SARS-CoV-2 spike protein; COVID-19 pandemic; terahertz plasmonic biosensors, toroidal metasurfaces, femtomole-level detection . Pioneering efforts in developing reliable and timely recognition of infectious virus using standard methods date back to the end of the previous century, when intermittent wide-spread epidemics from emerging viruses, such as HIV, severe acute respiratory syndrome (SARS) and Middle East respiratory syndrome coronaviruses (MERS), pandemic influenza H1N1, Ebola and Zika, now SARS-CoV-2 associated respiratory syndrome i.e., COVID-19, [1-3] occurred. [1-6]
Studies have shown that most of these epidemics derived from the zoonotic animal-to-human transmission incidents. [7,8]
In spite of continuous advancements in the development of novel diagnostic approaches in recent years, on every occasion, dramatic scarcities in rapid and accurate detection of infections have hindered the public health response to the evolving epidemiological threat. Considering COVID‐19 pandemic, [1-3,7,8] there have been unceasing efforts to develop sensitive and selective recognition modalities using both standard and innovative approaches needed for timely diagnostics of COVID-19. CRISPR–Cas12-based detection, [3] quantitative real‐time polymerase chain reaction (RT-PCR), [9,10]
ELISA (the enzyme-linked immunosorbent assay), [11] point‐of‐care (POC) lateral flow immunoassay test, [12,13]

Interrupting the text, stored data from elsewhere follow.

@[simp] theorem State.updPsu_clock : (s.updPsu i f).clock = s.clock := rfl
@[simp] theorem State.updPsu_slots : (s.updPsu i f).slots = s.slots := rfl
@[simp] theorem State.updPsu_policies : (s.updPsu i f).policies = s.policies := rfl
@[simp] theorem State.updPsu_chassis : (s.updPsu i f).chassis = s.chassis := rfl
@[simp] theorem State.updPsu_interlock : (s.updPsu i f).interlock = s.interlock := rfl
@[simp] theorem State.updPsu_rails : (s.updPsu i f).rails = s.rails := rfl
@[simp] theorem State.updPsu_contexts : (s.updPsu i f).contexts = s.contexts := rfl
@[simp] theorem State.updPsu_inventory : (s.updPsu i f).inventory = s.inventory := rfl
@[simp] theorem State.updPsu_psus : (s.updPsu i f).psus = Tab.upd s.psus i f := rfl
@[simp] theorem State.updPsu_grants : (s.updPsu i f).grants = s.grants := rfl
@[simp] theorem State.updPsu_powerQueue : (s.updPsu i f).powerQueue = s.powerQueue := rfl
@[simp] theorem State.updPsu_queueCounter : (s.updPsu i f).queueCounter = s.queueCounter := rfl
@[simp] theorem State.updPsu_admissionCounter : (s.updPsu i f).admissionCounter = s.admissionCounter := rfl
@[simp] theorem State.updPsu_thermal : (s.updPsu i f).thermal = s.thermal := rfl
@[simp] theorem State.updPsu_zones : (s.updPsu i f).zones = s.zones := rfl
@[simp] theorem State.updPsu_fans : (s.updPsu i f).fans = s.fans := rfl
@[simp] theorem State.updPsu_links : (s.updPsu i f).links = s.links := rfl
@[simp] theorem State.updPsu_portRole : (s.updPsu i f).portRole = s.portRole := rfl
@[simp] theorem State.updPsu_gateDrops : (s.updPsu i f).gateDrops = s.gateDrops := rfl
@[simp] theorem State.updPsu_classify : (s.updPsu i f).classify = s.classify := rfl
@[simp] theorem State.updPsu_uplinks : (s.updPsu i f).uplinks = s.uplinks := rfl
@[simp] theorem State.updPsu_groups : (s.updPsu i f).groups = s.groups := rfl
@[simp] theorem State.updPsu_uplinkMap : (s.updPsu i f).uplinkMap = s.uplinkMap := rfl
@[simp] theorem State.updPsu_stations : (s.updPsu i f).stations = s.stations := rfl
@[simp] theorem State.updPsu_meters : (s.updPsu i f).meters = s.meters := rfl
@[simp] theorem State.updPsu_chassisNumber : (s.updPsu i f).chassisNumber = s.chassisNumber := rfl
@[simp] theorem State.updPsu_identities : (s.updPsu i f).identities = s.identities := rfl
@[simp] theorem State.updPsu_requests : (s.updPsu i f).requests = s.requests := rfl
@[simp] theorem State.updPsu_writeJob : (s.updPsu i f).writeJob = s.writeJob := rfl
@[simp] theorem State.updPsu_warmHeld : (s.updPsu i f).warmHeld = s.warmHeld := rfl
@[simp] theorem State.updPsu_notices : (s.updPsu i f).notices = s.notices := rfl
@[simp] theorem State.updPsu_noticeCfg : (s.updPsu i f).noticeCfg = s.noticeCfg := rfl
@[simp] theorem State.updPsu_spacing : (s.updPsu i f).spacing = s.spacing := rfl
@[simp] theorem State.updPsu_noticeSeq : (s.updPsu i f).noticeSeq = s.noticeSeq := rfl
@[simp] theorem State.updPsu_sent : (s.updPsu i f).sent = s.sent := rfl
@[simp] theorem State.updPsu_pending : (s.updPsu i f).pending = s.pending := rfl
@[simp] theorem State.updPsu_slot (j : SlotId) : (s.updPsu i f).slot j = s.slot j := rfl
@[simp] theorem State.updPsu_policy (j : SlotId) : (s.updPsu i f).policy j = s.policy j := rfl
@[simp] theorem State.updPsu_rail (j : SlotId) : (s.updPsu i f).rail j = s.rail j := rfl
@[simp] theorem State.updPsu_context (j : SlotId) : (s.updPsu i f).context j = s.context j := rfl
@[simp] theorem State.updPsu_inv (j : SlotId) : (s.updPsu i f).inv j = s.inv j := rfl
@[simp] theorem State.updPsu_psu_self : (s.updPsu i f).psu i = f (s.psu i) := by
  simp [State.psu]
theorem State.updPsu_psu_ne {i j : PsuId} (h : j ≠ i) : (s.updPsu i f).psu j = s.psu j := by
  simp [State.psu, Tab.get_upd_ne _ _ h]
theorem State.updPsu_psu (j : PsuId) :
    (s.updPsu i f).psu j = if j = i then f (s.psu i) else s.psu j := by
  simp [State.psu, Tab.get_upd]
@[simp] theorem State.updPsu_grantOf (j : SlotId) : (s.updPsu i f).grantOf j = s.grantOf j := rfl
@[simp] theorem State.updPsu_thermalOf (j : SlotId) : (s.updPsu i f).thermalOf j = s.thermalOf j := rfl
@[simp] theorem State.updPsu_zone (j : ZoneId) : (s.updPsu i f).zone j = s.zone j := rfl
@[simp] theorem State.updPsu_fan (j : FanId) : (s.updPsu i f).fan j = s.fan j := rfl
@[simp] theorem State.updPsu_link (j : PortId) : (s.updPsu i f).link j = s.link j := rfl
@[simp] theorem State.updPsu_gateDrop (j : SlotId) : (s.updPsu i f).gateDrop j = s.gateDrop j := rfl
@[simp] theorem State.updPsu_classEntry (j : (Fin 64)) : (s.updPsu i f).classEntry j = s.classEntry j := rfl
@[simp] theorem State.updPsu_uplink (j : UplinkId) : (s.updPsu i f).uplink j = s.uplink j := rfl
@[simp] theorem State.updPsu_group (j : GroupId) : (s.updPsu i f).group j = s.group j := rfl
@[simp] theorem State.updPsu_map (j : SlotId) : (s.updPsu i f).map j = s.map j := rfl
@[simp] theorem State.updPsu_station (j : (Fin 64)) : (s.updPsu i f).station j = s.station j := rfl
@[simp] theorem State.updPsu_meter (j : SlotId) : (s.updPsu i f).meter j = s.meter j := rfl
@[simp] theorem State.updPsu_identity (j : IdentityId) : (s.updPsu i f).identity j = s.identity j := rfl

CT-imaging, [14] and some hematology parameters are the primary focus for clinical diagnosis of the recent fatal virus. Although the accomplished progress in such a short duration is promising, most of these techniques are subject to common limitations. [15]
Firstly, many of the available techniques have long turnaround times and they are very slow. Secondly, for example, the RT-PCR tests require certified facilities, sophisticated equipment equipped laboratories, and well-trained personal. Thirdly, in many cases, they suffer from the poor sensitivity where a detection of virus is recommended at picomolar (pM). Finally, testing of specific antibodies against SARS‐CoV‐2 in collected patient’s or recovered individual’s blood is an invasive approach for the assessment of the disease. Instead, saliva test has just been recommended as a decisive and non-invasive sensing procedure at the very early-stages of the virus, [16,17] which possesses immense potential to be utilized in optical sensors and analogous non-contact devices. Recently, several nanoscale integrated architectures based on optical and electronic systems have been introduced to detect SARS-CoV-2 spike protein with much higher sensitivity, such as photothermal biosensors using gold nanoparticles (NPs) aggregates [18,19] and gated graphene-enhanced field-effect transistor (FET)-based biosensor. [20]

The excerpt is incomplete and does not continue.